═══ EXTRACTED MATERIAL
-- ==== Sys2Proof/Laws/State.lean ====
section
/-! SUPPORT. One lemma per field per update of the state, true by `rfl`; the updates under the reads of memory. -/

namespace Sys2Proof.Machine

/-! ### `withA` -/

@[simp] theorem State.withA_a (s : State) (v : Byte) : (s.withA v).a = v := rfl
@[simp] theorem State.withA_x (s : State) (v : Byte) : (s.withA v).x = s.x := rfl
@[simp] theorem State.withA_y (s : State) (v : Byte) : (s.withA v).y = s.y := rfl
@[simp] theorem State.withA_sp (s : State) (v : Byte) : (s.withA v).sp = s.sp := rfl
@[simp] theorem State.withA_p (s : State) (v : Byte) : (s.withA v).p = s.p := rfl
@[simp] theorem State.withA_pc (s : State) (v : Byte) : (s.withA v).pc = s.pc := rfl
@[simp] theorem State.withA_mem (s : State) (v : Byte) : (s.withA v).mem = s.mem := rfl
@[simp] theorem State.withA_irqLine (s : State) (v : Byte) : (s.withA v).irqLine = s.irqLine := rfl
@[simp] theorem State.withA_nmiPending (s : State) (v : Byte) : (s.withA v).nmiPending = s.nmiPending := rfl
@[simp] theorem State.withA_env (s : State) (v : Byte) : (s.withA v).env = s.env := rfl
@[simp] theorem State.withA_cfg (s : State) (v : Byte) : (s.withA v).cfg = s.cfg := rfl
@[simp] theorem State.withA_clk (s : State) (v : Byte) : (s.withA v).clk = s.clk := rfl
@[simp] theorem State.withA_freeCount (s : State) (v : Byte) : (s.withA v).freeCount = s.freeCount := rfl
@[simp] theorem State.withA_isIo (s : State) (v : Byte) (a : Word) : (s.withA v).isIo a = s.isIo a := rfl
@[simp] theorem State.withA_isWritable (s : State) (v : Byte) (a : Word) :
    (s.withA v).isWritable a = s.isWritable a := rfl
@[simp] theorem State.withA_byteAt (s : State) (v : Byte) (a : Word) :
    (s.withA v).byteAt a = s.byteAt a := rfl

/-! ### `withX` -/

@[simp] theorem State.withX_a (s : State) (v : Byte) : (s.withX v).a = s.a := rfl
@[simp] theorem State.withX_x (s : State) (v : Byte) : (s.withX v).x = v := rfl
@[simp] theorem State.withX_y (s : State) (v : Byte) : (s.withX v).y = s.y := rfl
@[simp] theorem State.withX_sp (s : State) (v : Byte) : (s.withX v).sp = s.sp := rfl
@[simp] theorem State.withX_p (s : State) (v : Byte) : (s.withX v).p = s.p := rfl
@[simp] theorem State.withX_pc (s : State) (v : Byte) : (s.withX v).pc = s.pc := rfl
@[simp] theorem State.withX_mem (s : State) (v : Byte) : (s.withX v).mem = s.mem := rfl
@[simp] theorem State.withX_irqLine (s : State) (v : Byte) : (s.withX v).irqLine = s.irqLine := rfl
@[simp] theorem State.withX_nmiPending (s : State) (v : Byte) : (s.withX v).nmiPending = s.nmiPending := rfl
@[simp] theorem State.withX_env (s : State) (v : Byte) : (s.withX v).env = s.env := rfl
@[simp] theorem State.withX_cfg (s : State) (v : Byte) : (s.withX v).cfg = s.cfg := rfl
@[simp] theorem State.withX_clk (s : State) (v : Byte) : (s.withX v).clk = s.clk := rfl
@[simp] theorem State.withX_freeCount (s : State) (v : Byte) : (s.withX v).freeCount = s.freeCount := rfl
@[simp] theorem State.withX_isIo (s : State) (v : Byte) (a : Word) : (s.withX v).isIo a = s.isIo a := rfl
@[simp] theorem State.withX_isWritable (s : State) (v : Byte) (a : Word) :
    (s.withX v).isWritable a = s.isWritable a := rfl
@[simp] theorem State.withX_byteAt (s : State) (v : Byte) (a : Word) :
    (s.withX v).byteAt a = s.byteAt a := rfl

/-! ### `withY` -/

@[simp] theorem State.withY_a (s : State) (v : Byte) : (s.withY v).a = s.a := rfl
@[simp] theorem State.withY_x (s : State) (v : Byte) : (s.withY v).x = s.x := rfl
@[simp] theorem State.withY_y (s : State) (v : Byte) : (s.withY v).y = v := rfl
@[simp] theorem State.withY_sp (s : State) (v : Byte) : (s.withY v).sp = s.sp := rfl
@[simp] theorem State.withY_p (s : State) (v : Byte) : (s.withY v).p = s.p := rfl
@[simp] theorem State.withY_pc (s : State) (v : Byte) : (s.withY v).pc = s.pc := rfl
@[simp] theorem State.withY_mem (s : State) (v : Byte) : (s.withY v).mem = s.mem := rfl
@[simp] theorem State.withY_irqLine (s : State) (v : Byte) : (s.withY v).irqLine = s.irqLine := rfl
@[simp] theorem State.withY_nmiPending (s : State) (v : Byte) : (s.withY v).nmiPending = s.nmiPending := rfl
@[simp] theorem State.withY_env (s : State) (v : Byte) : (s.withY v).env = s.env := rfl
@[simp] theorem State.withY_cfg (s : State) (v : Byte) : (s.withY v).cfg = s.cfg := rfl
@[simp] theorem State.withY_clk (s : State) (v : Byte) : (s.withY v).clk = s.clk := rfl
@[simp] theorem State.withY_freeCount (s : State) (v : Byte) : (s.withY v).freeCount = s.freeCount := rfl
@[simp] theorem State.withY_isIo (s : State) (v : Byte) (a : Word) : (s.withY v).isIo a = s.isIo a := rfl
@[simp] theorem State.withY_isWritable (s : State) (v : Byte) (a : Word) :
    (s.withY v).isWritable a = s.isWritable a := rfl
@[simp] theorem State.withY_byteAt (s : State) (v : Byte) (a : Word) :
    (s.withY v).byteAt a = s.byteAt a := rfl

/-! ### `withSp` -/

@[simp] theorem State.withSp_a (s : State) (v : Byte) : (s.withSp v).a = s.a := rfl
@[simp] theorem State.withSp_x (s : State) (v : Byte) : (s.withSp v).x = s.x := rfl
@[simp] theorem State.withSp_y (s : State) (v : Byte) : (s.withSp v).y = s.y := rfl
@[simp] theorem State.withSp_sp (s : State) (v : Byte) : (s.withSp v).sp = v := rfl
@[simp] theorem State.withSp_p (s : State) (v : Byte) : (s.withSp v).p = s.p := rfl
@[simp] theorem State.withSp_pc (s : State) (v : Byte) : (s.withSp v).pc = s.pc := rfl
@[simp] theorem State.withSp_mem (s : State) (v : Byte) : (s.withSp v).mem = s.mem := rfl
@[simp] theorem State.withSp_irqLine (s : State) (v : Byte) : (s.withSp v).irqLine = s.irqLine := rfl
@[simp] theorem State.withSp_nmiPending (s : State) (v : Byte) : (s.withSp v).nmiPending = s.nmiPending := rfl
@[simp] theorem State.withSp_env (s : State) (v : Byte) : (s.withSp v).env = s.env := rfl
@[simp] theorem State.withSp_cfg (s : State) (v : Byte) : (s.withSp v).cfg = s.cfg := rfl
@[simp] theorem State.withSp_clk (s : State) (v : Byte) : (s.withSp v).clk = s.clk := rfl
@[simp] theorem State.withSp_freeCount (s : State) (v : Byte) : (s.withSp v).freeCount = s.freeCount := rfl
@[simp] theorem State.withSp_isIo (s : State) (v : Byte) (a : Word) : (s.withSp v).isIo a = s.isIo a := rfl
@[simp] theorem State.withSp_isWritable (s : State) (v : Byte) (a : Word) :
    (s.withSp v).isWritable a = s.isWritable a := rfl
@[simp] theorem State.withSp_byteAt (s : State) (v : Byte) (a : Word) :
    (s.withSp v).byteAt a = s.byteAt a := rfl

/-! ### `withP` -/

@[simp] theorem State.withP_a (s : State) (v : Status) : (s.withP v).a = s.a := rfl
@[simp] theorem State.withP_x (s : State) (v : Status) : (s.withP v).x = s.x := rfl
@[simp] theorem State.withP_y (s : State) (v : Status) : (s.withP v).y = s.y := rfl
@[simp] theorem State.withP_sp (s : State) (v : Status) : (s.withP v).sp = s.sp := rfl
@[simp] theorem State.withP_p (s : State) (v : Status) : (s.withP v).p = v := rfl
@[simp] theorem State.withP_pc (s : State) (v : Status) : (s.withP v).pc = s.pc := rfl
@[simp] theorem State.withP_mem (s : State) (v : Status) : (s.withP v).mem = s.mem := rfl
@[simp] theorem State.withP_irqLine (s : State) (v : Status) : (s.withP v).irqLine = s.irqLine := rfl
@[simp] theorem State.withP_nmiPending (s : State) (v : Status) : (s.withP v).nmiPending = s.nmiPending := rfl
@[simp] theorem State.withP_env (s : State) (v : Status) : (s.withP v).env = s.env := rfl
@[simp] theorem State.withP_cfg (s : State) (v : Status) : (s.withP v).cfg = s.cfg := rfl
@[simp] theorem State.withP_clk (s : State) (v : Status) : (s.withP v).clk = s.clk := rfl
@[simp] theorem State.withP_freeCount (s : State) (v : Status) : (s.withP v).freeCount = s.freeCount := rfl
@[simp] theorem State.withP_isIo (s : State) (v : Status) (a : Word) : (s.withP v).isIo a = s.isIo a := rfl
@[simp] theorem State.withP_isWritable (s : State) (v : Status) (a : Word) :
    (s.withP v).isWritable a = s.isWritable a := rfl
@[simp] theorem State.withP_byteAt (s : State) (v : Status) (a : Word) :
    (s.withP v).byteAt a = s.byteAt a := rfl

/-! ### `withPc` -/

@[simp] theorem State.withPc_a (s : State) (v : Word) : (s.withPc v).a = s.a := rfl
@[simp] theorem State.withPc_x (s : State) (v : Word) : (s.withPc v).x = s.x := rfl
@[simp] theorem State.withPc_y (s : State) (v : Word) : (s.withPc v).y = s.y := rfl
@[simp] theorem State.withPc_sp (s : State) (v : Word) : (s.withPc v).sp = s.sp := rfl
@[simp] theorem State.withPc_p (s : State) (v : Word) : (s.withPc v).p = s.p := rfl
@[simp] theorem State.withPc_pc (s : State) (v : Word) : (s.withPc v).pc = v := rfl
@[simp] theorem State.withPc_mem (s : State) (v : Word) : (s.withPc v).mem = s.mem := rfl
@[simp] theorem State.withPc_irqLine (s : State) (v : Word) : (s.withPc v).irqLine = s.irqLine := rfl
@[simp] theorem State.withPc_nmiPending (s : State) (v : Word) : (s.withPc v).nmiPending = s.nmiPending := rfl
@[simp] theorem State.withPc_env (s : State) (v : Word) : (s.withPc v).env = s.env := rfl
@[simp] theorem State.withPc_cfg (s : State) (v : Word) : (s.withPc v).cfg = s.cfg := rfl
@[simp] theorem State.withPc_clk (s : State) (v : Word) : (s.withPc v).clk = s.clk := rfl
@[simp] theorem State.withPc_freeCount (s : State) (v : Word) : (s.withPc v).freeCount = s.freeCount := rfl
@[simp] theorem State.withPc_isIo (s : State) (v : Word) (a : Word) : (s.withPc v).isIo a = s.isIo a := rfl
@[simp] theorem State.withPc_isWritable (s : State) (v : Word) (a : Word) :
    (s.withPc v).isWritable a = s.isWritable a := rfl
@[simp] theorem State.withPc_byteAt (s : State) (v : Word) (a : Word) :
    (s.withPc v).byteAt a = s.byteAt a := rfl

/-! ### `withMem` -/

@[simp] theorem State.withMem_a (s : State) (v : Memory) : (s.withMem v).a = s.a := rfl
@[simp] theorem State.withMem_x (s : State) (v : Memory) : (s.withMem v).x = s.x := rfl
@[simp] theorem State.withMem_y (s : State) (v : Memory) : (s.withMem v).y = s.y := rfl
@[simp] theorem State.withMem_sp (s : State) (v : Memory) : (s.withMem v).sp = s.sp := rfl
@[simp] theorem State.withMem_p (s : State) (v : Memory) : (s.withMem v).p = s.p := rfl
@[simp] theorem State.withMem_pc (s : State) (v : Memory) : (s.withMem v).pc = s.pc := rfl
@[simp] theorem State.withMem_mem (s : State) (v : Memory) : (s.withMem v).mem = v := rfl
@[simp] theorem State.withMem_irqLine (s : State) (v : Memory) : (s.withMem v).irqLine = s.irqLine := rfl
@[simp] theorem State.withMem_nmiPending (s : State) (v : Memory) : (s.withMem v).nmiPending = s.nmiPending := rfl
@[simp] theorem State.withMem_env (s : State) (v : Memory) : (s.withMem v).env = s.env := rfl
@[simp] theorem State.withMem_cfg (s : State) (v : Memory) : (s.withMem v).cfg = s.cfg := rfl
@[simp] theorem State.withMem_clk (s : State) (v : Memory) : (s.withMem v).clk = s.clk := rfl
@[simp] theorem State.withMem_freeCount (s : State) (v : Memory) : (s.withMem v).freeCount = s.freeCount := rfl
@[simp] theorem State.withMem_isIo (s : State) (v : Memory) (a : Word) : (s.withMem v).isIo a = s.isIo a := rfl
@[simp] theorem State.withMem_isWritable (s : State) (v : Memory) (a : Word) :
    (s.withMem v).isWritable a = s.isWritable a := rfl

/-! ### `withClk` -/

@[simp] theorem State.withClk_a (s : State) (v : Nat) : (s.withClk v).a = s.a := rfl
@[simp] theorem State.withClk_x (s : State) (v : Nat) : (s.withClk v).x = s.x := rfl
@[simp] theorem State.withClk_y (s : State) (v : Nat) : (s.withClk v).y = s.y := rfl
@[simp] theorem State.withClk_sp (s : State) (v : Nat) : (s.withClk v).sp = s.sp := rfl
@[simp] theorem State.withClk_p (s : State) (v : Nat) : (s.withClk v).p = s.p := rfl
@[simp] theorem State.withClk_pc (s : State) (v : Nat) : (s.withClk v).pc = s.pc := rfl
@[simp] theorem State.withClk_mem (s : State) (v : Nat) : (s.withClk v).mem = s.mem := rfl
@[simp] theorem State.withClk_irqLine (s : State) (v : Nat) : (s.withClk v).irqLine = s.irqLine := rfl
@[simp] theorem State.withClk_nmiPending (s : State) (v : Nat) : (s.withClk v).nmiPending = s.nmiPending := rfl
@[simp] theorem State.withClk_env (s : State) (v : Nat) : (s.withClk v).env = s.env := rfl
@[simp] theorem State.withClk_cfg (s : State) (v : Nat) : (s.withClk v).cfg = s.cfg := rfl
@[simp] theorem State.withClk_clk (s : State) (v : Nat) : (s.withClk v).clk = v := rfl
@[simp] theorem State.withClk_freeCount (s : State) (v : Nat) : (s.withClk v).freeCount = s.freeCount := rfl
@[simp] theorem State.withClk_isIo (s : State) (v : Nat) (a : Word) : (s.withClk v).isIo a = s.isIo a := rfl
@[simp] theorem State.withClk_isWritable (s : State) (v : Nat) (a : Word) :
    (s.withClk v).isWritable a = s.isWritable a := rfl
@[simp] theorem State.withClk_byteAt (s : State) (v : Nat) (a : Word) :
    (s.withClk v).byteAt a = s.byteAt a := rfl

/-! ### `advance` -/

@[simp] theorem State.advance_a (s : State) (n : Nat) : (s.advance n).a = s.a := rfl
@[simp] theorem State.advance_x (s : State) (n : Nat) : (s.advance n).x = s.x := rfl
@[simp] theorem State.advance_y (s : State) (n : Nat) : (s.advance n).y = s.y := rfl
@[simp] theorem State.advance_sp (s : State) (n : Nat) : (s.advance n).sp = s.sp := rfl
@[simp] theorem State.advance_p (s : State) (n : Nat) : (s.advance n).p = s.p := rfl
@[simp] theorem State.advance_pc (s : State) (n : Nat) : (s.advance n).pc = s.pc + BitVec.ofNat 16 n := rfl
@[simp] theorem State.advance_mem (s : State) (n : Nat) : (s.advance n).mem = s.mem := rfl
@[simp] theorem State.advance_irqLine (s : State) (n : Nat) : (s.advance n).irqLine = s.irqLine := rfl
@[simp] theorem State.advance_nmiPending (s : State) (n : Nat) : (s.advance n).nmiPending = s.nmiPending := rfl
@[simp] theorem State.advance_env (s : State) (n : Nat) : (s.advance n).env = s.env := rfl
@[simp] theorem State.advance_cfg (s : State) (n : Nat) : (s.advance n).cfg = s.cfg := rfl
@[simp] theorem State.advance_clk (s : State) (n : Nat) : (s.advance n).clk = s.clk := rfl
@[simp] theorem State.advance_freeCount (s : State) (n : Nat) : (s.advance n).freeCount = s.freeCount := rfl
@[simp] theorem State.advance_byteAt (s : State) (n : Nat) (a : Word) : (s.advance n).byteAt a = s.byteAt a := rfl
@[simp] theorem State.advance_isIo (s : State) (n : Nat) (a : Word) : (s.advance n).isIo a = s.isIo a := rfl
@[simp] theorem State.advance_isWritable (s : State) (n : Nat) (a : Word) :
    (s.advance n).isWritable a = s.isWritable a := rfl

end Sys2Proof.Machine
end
══════
TASK TO CARRY OUT: Your task is to retype the entries verbatim, starting with the line that holds "(s.withP v).isWritable a" and stopping after the line that holds "(s.withPc v).isIo a = s.isIo a := rfl".

TASK ANSWER:
    (s.withP v).isWritable a = s.isWritable a := rfl
@[simp] theorem State.withP_byteAt (s : State) (v : Status) (a : Word) :
    (s.withP v).byteAt a = s.byteAt a := rfl

/-! ### `withPc` -/

@[simp] theorem State.withPc_a (s : State) (v : Word) : (s.withPc v).a = s.a := rfl
@[simp] theorem State.withPc_x (s : State) (v : Word) : (s.withPc v).x = s.x := rfl
@[simp] theorem State.withPc_y (s : State) (v : Word) : (s.withPc v).y = s.y := rfl
@[simp] theorem State.withPc_sp (s : State) (v : Word) : (s.withPc v).sp = s.sp := rfl
@[simp] theorem State.withPc_p (s : State) (v : Word) : (s.withPc v).p = s.p := rfl
@[simp] theorem State.withPc_pc (s : State) (v : Word) : (s.withPc v).pc = v := rfl
@[simp] theorem State.withPc_mem (s : State) (v : Word) : (s.withPc v).mem = s.mem := rfl
@[simp] theorem State.withPc_irqLine (s : State) (v : Word) : (s.withPc v).irqLine = s.irqLine := rfl
@[simp] theorem State.withPc_nmiPending (s : State) (v : Word) : (s.withPc v).nmiPending = s.nmiPending := rfl
@[simp] theorem State.withPc_env (s : State) (v : Word) : (s.withPc v).env = s.env := rfl
@[simp] theorem State.withPc_cfg (s : State) (v : Word) : (s.withPc v).cfg = s.cfg := rfl
@[simp] theorem State.withPc_clk (s : State) (v : Word) : (s.withPc v).clk = s.clk := rfl
@[simp] theorem State.withPc_freeCount (s : State) (v : Word) : (s.withPc v).freeCount = s.freeCount := rfl
@[simp] theorem State.withPc_isIo (s : State) (v : Word) (a : Word) : (s.withPc v).isIo a = s.isIo a := rfl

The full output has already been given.